Christian groups asked to grow work in prisons

The work of Christian groups among prisoners has proved so successful that the Government is asking how their role can be expanded.

In a new report – ‘Working with the third sector to reduce re-offending’ – the Ministry for Justice has outlined its “ambition” to make more use of the charitable sector in prison work.

The document says: “Faith-based organisations make up a substantial part of the third sector, with a long history of working with offenders in prisons, through the gate, and in the community.”

Christian groups working with prisoners boast impressive results. One group, Kainos, says its re-offending rate is 13 per cent, compared with the Home Office average of 35 per cent.

Another group, the Prison Fellowship, highlights the historical influence that Christians have had on modern prisons.

On its website it points out that “Christians influenced 19th century prison legislation which provided for individual cells instead of dormitories and for the appointment of three members of staff – governor, doctor and chaplain.”

However, the Government acknowledges in its report that there are “a number of specific challenges for faith-based organisations” including “poor understanding of their role by all sectors” and “concerns over proselytising activity that can serve as a barrier to accessing funding”.

A report from the Church of England recently accused the Government of ignoring the valuable work that Christians – many of them volunteers – carry out in prisons, hospitals, counselling services and other organisations.

Recent comments by Hazel Blears, Secretary of State for Communities and Local Government, prompted concerns that Government funding for Christian social initiatives would require them to dilute their Christian character.

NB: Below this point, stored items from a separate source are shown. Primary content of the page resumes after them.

/-- The forms of the matrix unit. -/
theorem matrixForms_return {i : Instr} (hop : i.opIn 240 270 = true) (h : otherOk i = true)
    (hu : (otherUses i).all RegUse.ok = true) : i.Returns := by
  cases i with
  | oclaim | orlse | ofence | aclaim | arlse | azero =>
    simp only [otherOk, Bool.and_eq_true, decide_eq_true_eq] at h
    simp [otherUses, Cls.max] at hu
    refine Instr.returns_x rfl (by simp only [h]) ?_ rfl ?_
    · simp [fitsT_39]; omega
    · simp [otherCandidate, candidateB, xFields]
  | gang c rows map =>
    simp only [otherOk, Bool.and_eq_true] at h
    obtain ⟨⟨hc, hm⟩, hg⟩ := h
    have hr : 1 ≤ (rows : Int) ∧ (rows : Int) ≤ 9 := by simp [gangOk] at hg; omega
    have hr : fitsT (rows : Int) 12 = true ∧ fld (rows : Int) 3 0 = rows := by
      simp [fitsT_iff, fld, wrapT, dropT, maxT, pow3]; omega
    refine Instr.returns_x rfl hc ?_ rfl ?_
    · simp [fitsT_cat hm hr.1]
    · simp [otherCandidate, candidateB, xFields, fld_cat_high hm, fld_cat_low, fld_fits, hm, hr]
  | ofill c o a b src =>
    simp only [otherOk, Bool.and_eq_true] at h
    obtain ⟨hc, hs⟩ := h
    cases src with
    | regs =>
      simp [otherUses, Cls.max] at hu hs
      refine Instr.returns_x rfl hc ?_ rfl ?_
      · simp; omega
      · simp [otherCandidate, candidateB, xFields, hs]
    | loc sp off =>
      simp [otherUses, Cls.max] at hu hs
      obtain ⟨⟨rfl, -⟩, hoff⟩ := hs
      have h0 := fitsT_zero
      refine Instr.returns_x rfl hc ?_ rfl ?_
      · simp [locImm_fits hoff, fitsT_iff (x := 81), maxT]; omega
      · simp [otherCandidate, candidateB, xFields, locImm_off hoff, locImm_space hoff]
    | frame =>
      simp [otherUses, Cls.max] at hu
      refine Instr.returns_x rfl hc ?_ rfl ?_
      · simp [fitsT_iff (x := -81), maxT]; omega
      · simp [otherCandidate, candidateB, xFields]
  | mma c f t a b third =>
    simp only [otherOk, Bool.and_eq_true] at h
    obtain ⟨hc, ht⟩ := h
    have ht : third ≤ 2 := by
      split at ht
      · simpa using ht
      · simp at ht; omega
    have hf := f.code_range
    have hm : fitsT (27 * f.code) 6 = true ∧ fld (27 * f.code) 5 3 = f.code ∧ fld (27 * f.code) 2 0 = 0 := by
      simp [fitsT_iff, fld, wrapT, dropT, maxT, pow3]; omega
    have hb : b + 1 ≤ 81 := by simp [otherUses, Cls.max] at hu; split at hu <;> omega
    simp [otherUses, Cls.max] at hu
    refine Instr.returns_x rfl (Ctl.ok_of_unguarded hc) ?_ ?_ ?_
    · simp [fitsT_39, hm]; omega
    · simp [otherModOk, xFields, hm]
    · simp [otherCandidate, candidateB, xFields, hm]
  | ald c t a b src =>
    simp only [otherOk, Bool.and_eq_true] at h
    obtain ⟨hc, hs⟩ := h
    cases src with
    | regs =>
      simp [otherUses, Cls.max] at hu hs
      refine Instr.returns_x rfl hc ?_ rfl ?_
      · simp; omega
      · simp [otherCandidate, candidateB, xFields, hs, fld, wrapT, dropT, maxT, pow3]
    | loc sp off ev =>
      simp only [Bool.and_eq_true] at hs
      obtain ⟨hev, hoff⟩ := hs
      have he := fitsT_loc hev
      have hm : fitsT (243 + ev) 6 = true ∧ fld (243 + ev) 5 5 = 1 ∧ fld (243 + ev) 4 2 = 0 ∧ fld (243 + ev) 1 0 = ev := by
        simp [fitsT_iff, fld, wrapT, dropT, maxT, pow3] at he ⊢; omega
      simp [otherUses, Cls.max] at hu
      refine Instr.returns_x rfl hc ?_ ?_ ?_
      · simp [hm, locImm_fits hoff]; omega
      · simpa [otherModOk, xFields, hm, locIsG, locImm_space hoff] using locIsG_or hev
      · simp [otherCandidate, candidateB, xFields, hm, locImm_off hoff, locImm_space hoff]
  | ast c d t st =>
    simp only [otherOk] at h
    have hd : d ≤ 2186 := by cases st <;> simp [otherUses, Cls.max] at hu <;> omega
    simp [otherUses, Cls.max] at hu
    refine Instr.returns_x rfl h ?_ ?_ ?_
    · cases st <;> simp [flag, fitsT_iff (x := 243), maxT] <;> omega
    · cases st <;> rfl
    · cases st <;> simp [otherCandidate, candidateB, xFields, flag]
  | drain c t a b sp off scope ev addTy count =>
    simp only [otherOk, Bool.and_eq_true, decide_eq_true_eq] at h
    obtain ⟨⟨⟨⟨hc, hev⟩, hoff⟩, hn⟩, hty⟩ := h
    have he := fitsT_loc hev
    obtain ⟨hmf, h5, h4, hsc, h1⟩ := drainMod_fields addTy.isSome (count != 0) scope he
    have hcount : fitsT (count : Int) 7 = true := by simp [fitsT_iff, maxT]; omega
    have ht : fitsT (if addTy = some .f27 then -1 else 0) 1 = true := by split <;> decide
    simp [otherUses, Cls.max] at hu
    refine Instr.returns_x rfl hc ?_ ?_ ?_
    · simp [hmf, locImm_fits hoff ht hcount]; omega
    · have h5' : flag addTy.isSome ≠ -1 := by cases addTy <;> simp [flag]
      have h4' : flag (count != 0) ≠ -1 := by unfold flag; split <;> simp
      simpa [otherModOk, xFields, h5, h4, hsc, h1, h5', h4', locIsG, locImm_space hoff ht hcount] using locIsG_or hev
    · simp [otherCandidate, candidateB, xFields, hsc, h5, h1, locImm_space hoff ht hcount, locImm_off hoff,
        locImm_t hoff ht, locImm_mid hoff ht, fld_fits hcount]
      simp at hty
      rcases hty with (rfl | rfl) | rfl <;> simp [flag]
  | rwait c a sp off scope clr =>
    simp only [otherOk, Bool.and_eq_true] at h
    obtain ⟨⟨hc, hoff⟩, -⟩ := h
    obtain ⟨hmid, hsc, hclr⟩ := rwaitMid_fields clr scope
    have ht : tritI (locImm sp (729 * flag clr + 81 * scope.code) 0 off) 36 = flag clr := by
      rw [tritI_eq_fld, locImm_mid hoff (fitsT_zero 1) (by omega) (by omega) (by omega), hclr]
    simp [otherUses, Cls.max] at hu
    refine Instr.returns_x rfl hc ?_ rfl ?_
    · simp [locImm_fits hoff _ hmid]; omega
    · simp [otherCandidate, candidateB, xFields, locImm_off hoff, locImm_space hoff _ hmid, locImm_mid hoff, hsc, ht]
      cases clr <;> simp [flag]
  | ppoint c t n o m =>
    simp only [otherOk, Bool.and_eq_true, decide_eq_true_eq] at h
    obtain ⟨⟨⟨hc, hn, hm⟩, ht⟩, ho⟩ := h
    have himm : fitsT ((m : Int) + 19683 * n) 39 = true ∧ fld ((m : Int) + 19683 * n) 17 9 = n ∧
        fld ((m : Int) + 19683 * n) 8 0 = m := by
      simp [fitsT_iff, fld, wrapT, dropT, maxT, pow3]; omega
    simp only [otherUses, List.all_append, Bool.and_eq_true] at hu
    have htn : n ≠ 0 → t ≤ 2186 := fun h => by have := hu.1; simp [h, Cls.max] at this; omega
    have hom : m ≠ 0 → o ≤ 2186 := fun h => by have := hu.2; simp [h, Cls.max] at this; omega
    refine Instr.returns_x rfl (Ctl.ok_of_unguarded hc) ?_ rfl ?_
    · simp only [← ite_not (p := _ = 0)]
      exact ⟨fitsT_zero 6, fitsT_regOpt htn, fitsT_regOpt hom, fitsT_zero 7, himm.1⟩
    · simp [otherCandidate, candidateB, xFields, himm]
      constructor
      · split <;> simp_all
      · split <;> simp_all
  | _ => exact nomatch hop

She said: “I am concerned to ensure that if faith groups become involved, they do so on a proper footing – not by evangelising or proselytising, but by providing services in a non-discriminatory way to the whole community.”

But the Bishop of Rochester, Michael Nazir-Ali, insists that the Christian nature of such organisations is essential to their effectiveness.

Writing in The Daily Telegraph this summer, he argued: “Christian convictions are central to any explanation of why thousands of people volunteer for tasks, with no reward, knowing that they are doing the right thing.”